The Throne of Weird: A Tribute to Mr. Kelsch

April 29, 2020

 

Mr. Kelsch, my coffee chugging, slightly balding, diagnosed hyperactive, fourth grade teacher with a gravelly loudspeaker of a voice, strode into the classroom. (rapidly, of course) He hit play on the tape deck, then leapt onto the counter in front of the wide expanse of windows. His silhouette faced the bright light of the late afternoon and we, the students, held our breath in anticipation of what could not possibly be predicted. We had learned early that school year the wild one in front of us lived beyond the laws of predictability.

“Awimaweh, awimaweh, awimaweh, awimaweh,” chanted the tape deck. We watched with wide eyes and rapt attention as his knee began to bend and bounce. His tushy tipped from side to side. I believe all who were present would insist that they had never seen a less sexual tushy tip in their entire lives. His bouncing bottom soon shifted into an animated variation of Saturday Night Fever. 

The song shifted and so did Mr. Kelsch as he sang out in a strained yet feverish falsetto. 
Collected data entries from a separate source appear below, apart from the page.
-- ==== Sys2Proof/Safety.lean ====
section
/-! DEFINITION. The terms in which claims are made: a request in handling and its reply, a frame the tally engine takes, and
the invariants of a sound state. Each invariant names the rule that promises it. -/

namespace Sys2Proof.Machine

/-! ## Situations -/

/-- The request `r` is in handling and its handling can begin, `rest` being behind it in the buffer (R192). -/
def Serving (s : State) (r : Request) (rest : List Request) : Prop :=
  s.station.powerGood = true ∧ s.port.clearing = false ∧ replyCount s.port.output < Config.replyRoom ∧
    s.port.buffer = r :: rest

/-- A reply with this payload produced, the request at the head gone from the buffer (R192, 11.5.3). -/
def State.replied (s : State) (rest : List Request) (payload : List Byte) : State :=
  { s with port := { s.port with buffer := rest, output := s.port.output ++ [{ kind := 240, payload := payload }] } }

/-- The frame `f` is the next the tally engine takes, from the own-frame holder if `own` (R4, R6). -/
def Takes (own : Bool) (f : StoredFrame) (s : State) : Prop :=
  s.station.powerGood = true ∧ s.station.state.receives = true ∧ earliestFrame s.line = some (f, own)

/-- The state with the store of a handled frame free (R4). -/
def State.freed (s : State) (f : StoredFrame) : State := { s with line := freeFrame f s.line }

/-- The station receives, its receiver is past its wait for high line, and it is not transmitting (R120, R134). -/
def Listening (s : State) : Prop :=
  s.station.powerGood = true ∧ s.station.state.receives = true ∧
    (s.line.receiver = .idle ∨ s.line.receiver = .inCharacter) ∧ s.access.unit ≠ .sending ∧ s.access.unit ≠ .jamming

/-- The record a decision leaves of an undecided item, without its presented watch match if the item was decided by a
halt or by CLEAR WORK (R43). -/
def Item.held (it : Item) (reason : HoldReason) : Item :=
  { it with
    stage := .decided, disposition := some .hold, reason := reason, settle := none, pinned := false
    watchMatch := if reason = .halted ∨ reason = .cleared then none else it.watchMatch }

/-- What a halt or CLEAR WORK makes of a record: an undecided one is held, a decided one stays (R51, R52). -/
def Item.cutShort (reason : HoldReason) (it : Item) : Item := if it.stage = .decided then it else it.held reason

/-- R191: which requests have the wrong form, from the list of the rule and the lengths of 11.5.2. -/
def Request.wrongForm (r : Request) : Prop :=
  let p := r.payload
  let len := r.length.toNat
  match r.kind.toNat with
  | 1 => len ≠ 17
  | 2 =>
    match p with
    | [] => True
    | sel :: _ =>
      match sel.toNat with
      | 1 => len ≠ 6 ∨ natAt p 1 ≠ 0
      | 2 => len ≠ 6 ∨ 3 < natAt p 1
      | 3 => len ≠ 10 ∨ 7 < natAt p 1
      | 4 => len ≠ 4 ∨ natAt p 1 ≠ 0
      | 5 => len ≠ 4 ∨ natAt p 1 ≠ 0
      | 6 => len ≠ 3 ∨ natAt p 1 ≠ 0
      | _ => True
  | 3 => len ≠ 0
  | 4 => len ≠ 0
  | 5 => len ≠ 0
  | 6 => len ≠ 0
  | 7 =>
    len ≠ 20 ∨ 15 < natAt p 0 ∨ (∃ c ∈ (p.drop 2).take 13, c.toNat < 48 ∨ 57 < c.toNat) ∨
      (9999 < (wordAt p 15).toNat ∧ (wordAt p 15).toNat ≠ 65535)
  | 8 => len ≠ 15
  | 9 => len ≠ 1
  | 10 => len ≠ 1 ∨ natAt p 0 = 0 ∨ 31 < natAt p 0
  | 11 => len ≠ 0
  | 12 => len ≠ 1 ∨ natAt p 0 = 0 ∨ 16 < natAt p 0
  | 13 => len ≠ 0
  | 14 => len ≠ 1 ∨ 16 < natAt p 0
  | 15 => len ≠ 2
  | _ => True

/-- The request whose row this command carries out is refused with REFUSED_STATE (11.3), the state otherwise as it was. -/
def RefusedState (c : Instr) (s : State) (r : Request) (rest : List Request) : Prop :=
  exec c s = .next (s.replied rest [r.kind, 3])

/-- Commands carried out one after another. -/
def execAll : List Instr → State → Host.Outcome State Fault Refusal
  | [], s => .next s
  | c :: cs, s =>
    match exec c s with
    | .next t => execAll cs t
    | .fault f => .fault f
    | .refused r => .refused r

/-! ## Invariants -/

/-- A condition is never deferred and pending at once, and never deferred and in service at once (9.1). -/
def ConditionUnit.disjoint (u : ConditionUnit) : Prop := u.deferred &&& u.pending = 0 ∧ u.deferred &&& u.inService = 0

/-- The detail record of a condition. -/
def ConditionUnit.detail (u : ConditionUnit) (c : Condition) : Option Detail := u.details.getD c.index none

/-- The condition unit is sound: its sets are disjoint as 9.1 says, and each of the 16 detail records is empty or names its
own condition (R165), and is filled where the condition is in any of the four sets (R168). -/
def ConditionUnit.sound (u : ConditionUnit) : Prop :=
  u.disjoint ∧ u.details.length = 16 ∧ (∀ c d, u.detail c = some d → d.condition = c) ∧
    ∀ c, has u.recorded c ∨ has u.deferred c ∨ has u.pending c ∨ has u.inService c → (u.detail c).isSome

/-- When ATTN is to be asserted: the pending set holds a condition ranked above every condition in service (R171). -/
def State.attnDue (s : State) : Prop :=
  s.station.powerGood = true ∧ s.station.state ≠ .strapFault ∧
    ∃ c, has s.cond.pending c = true ∧ ∀ d, has s.cond.inService d = true → c.rank < d.rank

/-- When STOP is to be asserted: the station is HALTED, or a routed condition is pending or in service (R175). -/
def State.stopDue (s : State) : Prop :=
  s.station.powerGood = true ∧ s.station.state ≠ .strapFault ∧
    (s.station.state = .halted ∨
      ∃ c, has s.cond.routing c = true ∧ (has s.cond.pending c = true ∨ has s.cond.inService c = true))

/-- Both pins stand as R171 and R175 say, and in STRAP FAULT the sets are empty (R171). -/
def State.pinsFollow (s : State) : Prop :=
  (s.cond.attn = true ↔ s.attnDue) ∧ (s.cond.stop = true ↔ s.stopDue) ∧
    (s.station.state = .strapFault →
      s.cond.recorded = 0 ∧ s.cond.deferred = 0 ∧ s.cond.pending = 0 ∧ s.cond.inService = 0)

/-- The tally table is sound: at most 512 entries, one per title key (R1), counts at most 63 (R11), and a count of 0 only
while the entry is pinned (R10). -/
def Tally.sound (t : Tally) : Prop :=
  t.table.length ≤ Config.tallySize ∧ (t.table.map Entry.key).Nodup ∧
    ∀ e ∈ t.table, e.count ≤ Config.maxCount ∧ (e.count = 0 → 1 ≤ e.pins)

/-- The arrival queue is sound: at most 8 records, whose tags are the last ones the counter gave, in order (R27, R29). -/
def Arrival.sound (a : Arrival) : Prop :=
  a.items.length ≤ Config.queueSize ∧
    a.items.map Item.tag = (List.range a.items.length).map fun i => a.nextTag - BitVec.ofNat 8 (a.items.length - i)

/-- Every buffer keeps its limit: 4 requests (R192), 4 replies and 8 DISPOSITION records (R194), 4 pending corrections
(R68), 4 pending answers (R94), 4 unconfirmed discards (R132); and a CLEAR WORK in handling has room for its reply. -/
def State.withinLimits (s : State) : Prop :=
  s.port.buffer.length ≤ Config.bufferSize ∧ replyCount s.port.output ≤ Config.replyRoom ∧
    (s.port.clearing = true → replyCount s.port.output < Config.replyRoom) ∧
    dispositionCount s.port.output ≤ Config.dispositionRoom ∧
    s.claim.corrections.length ≤ Config.correctionLimit ∧ s.inquiry.answers.length ≤ Config.answerLimit ∧
    s.line.discards.length ≤ Config.discardLimit

/-- While POWER GOOD is asserted, at most one entry of the transmit queue is IN FLIGHT (R138), and none while the unit is
QUIET or DEFERRING (R141); outside JOINING, RUN and PAUSED the queue and the pending corrections are empty and no attempt is
in progress (R61, R136, R150). -/
def State.transmitsInTurn (s : State) : Prop :=
  s.station.powerGood = true →
    s.access.queue.countP TxEntry.inFlight ≤ 1 ∧
    (s.access.unit = .quiet ∨ s.access.unit = .deferring → ∀ e ∈ s.access.queue, e.inFlight = false) ∧
    (s.station.state.transmits = false →
      s.access.queue = [] ∧ s.claim.corrections = [] ∧ s.access.unit ≠ .sending)

/-- The fixed banks have their sizes: 31 lane records (R62), 4 classes and 8 ranges (R101), 16 watch entries (R153). -/
def State.banksWhole (s : State) : Prop :=
  s.claim.roster.length = 31 ∧ s.rules.classes.length = 4 ∧ s.rules.ranges.length = 8 ∧ s.watch.length = 16

/-- The configuration stays in its ranges (R101, R103). -/
def Rules.inRange (r : Rules) : Prop :=
  (∀ c ∈ r.classes, 1 ≤ c.p ∧ c.p ≤ 2 ∧ c.s ≤ 6 ∧ c.r ≤ 255 ∧ c.f ≤ 255) ∧
    (∀ g ∈ r.ranges, g.low ≤ 99999 ∧ g.high ≤ 99999 ∧ g.cls ≤ 3) ∧
    100 ≤ r.dwell ∧ r.dwell ≤ 5000 ∧ 5 ≤ r.inquiryWindow ∧ r.inquiryWindow ≤ 100 ∧ 5 ≤ r.settleWindow ∧
    r.settleWindow ≤ 100

end Sys2Proof.Machine
end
“In the jungle, the mighty jungle, the lion sleeps tonight!”

 

 

Suddenly the expansive counter became too meager a stage for one so wily. Mere elevation would not satisfy and Mr. Kelsch began zipping around the room. Chairs were strewn across the floor and the occasional student was roped into being a dance partner. (less tushy, more ho down) The desks had been bundled together into fours and now served as square stages born to be trampled, shimmied upon, and sung from viciously. He made his way to each foursome and boogied for our delight. He wiggled, gesticulated, and squeezed his eyes closed to wail along more emphatically. 

“Awweeeeeeeeeeeee-ee-eeee-eee a we umbumbawaaaay!” We all joined in for the crescendo. Something clicked inside my nine year old brain. Here was someone acting crazy, dancing on top of desks, singing in poor pitch at high volume and breaking social mores. I’m sure many would question his antics, the mayhem and the booty shaking for children, but for me this was revolutionary. Mr. Kelsch was a straight up weirdo, and I loved him all the more for it. We all did. This was not an isolated or a rare display of passionate oddity. In this classroom, in that moment, there was no fear of being disciplined or rejected for being too loud, too out there, too enthused. Mr. Kelsch was the oddest of all. He was our king and we worshiped at the throne of his weirdness.

Mr. Kelsch, by being exactly himself, a passionate, story telling, kick-ball playing, intensely energetic fourth grade teacher, wrote me an unofficial hall pass. The hall pass read: 

“Anika has Mr. Kelsch’s permission to be energetic, loud, and dramatic. She never has to stop playing kick ball or telling stories. She can grow up and still play like a child. Anika has the formal permission of the universe to be weird as hell, obnoxious as all get out, and as childish as she dares to be on any given day.”

It was a GREAT permission slip. It shocked, shook, and broke my Montana shaped world.  The deviant and outlandish transfigured into viable options. I was suddenly given permission to be myself, overflowing with energy, feverishly desiring to perform and be seen, a sportsman and a show tune enthusiast all in the same body, hungry for all things ridiculous and thirsty to transcend the mundane. I’ve never been tested for ADHD, I just know I have more energy than your average bear. I think we’re all weird, but I personally was given permission in fourth grade to show people. I learned from watching my fourth grade teacher that if I didn’t fit in or stood out as goofy sometimes, people would still love me. They may even love me more for it.

Mr. Kelsch didn’t sit me down and explain this. He didn’t write it out and hand me the hall pass. If he had, I don’t think I would have remembered or believed him. Instead he lived it. He was unabashedly himself, an amazing, authentic human, who filled his classroom with laughter everyday. He did not play by the rules. For God’s sake, social studies could have been more accurately titled “story time.” By flying his freak flag proudly, he taught my young, impressionable mind, that I too could fly mine.  We’re allowed to be different from each other. I could be lovable and be me.

Learning what authenticity meant for me would take a lot longer than it took to write the permission slip, but I’ve kept the hall pass. To the unsung heroes, to the unabashed weirdos, to the diagnosed with awesomeness, THANK YOU! Thank you for teaching me with the way you live how free I have always been and how free I will always be to be me.

Now it is my turn. It is my task, my glory, and my pleasure to live the truth I’ve been taught. It’s my turn to dance on tables or out of bounds. It’s my task and my glory to sing at the top of my lungs to the songs of my choosing despite or even because others can hear me. I want my words and my life and my friendships and my work to all declare what Mr. Kelsch’s fourth grade class declared to me. It’s okay to be your freaky self here. Diagnosed or undiagnosed oddballs are welcome at my table, in my classroom, and in my heart. We are all weird in our own way and uncovering that weirdness makes living life unpredictably fun and exciting. Welcome home, magnificent ones! I worship at the throne of your weirdness. May my entire life be your hall pass.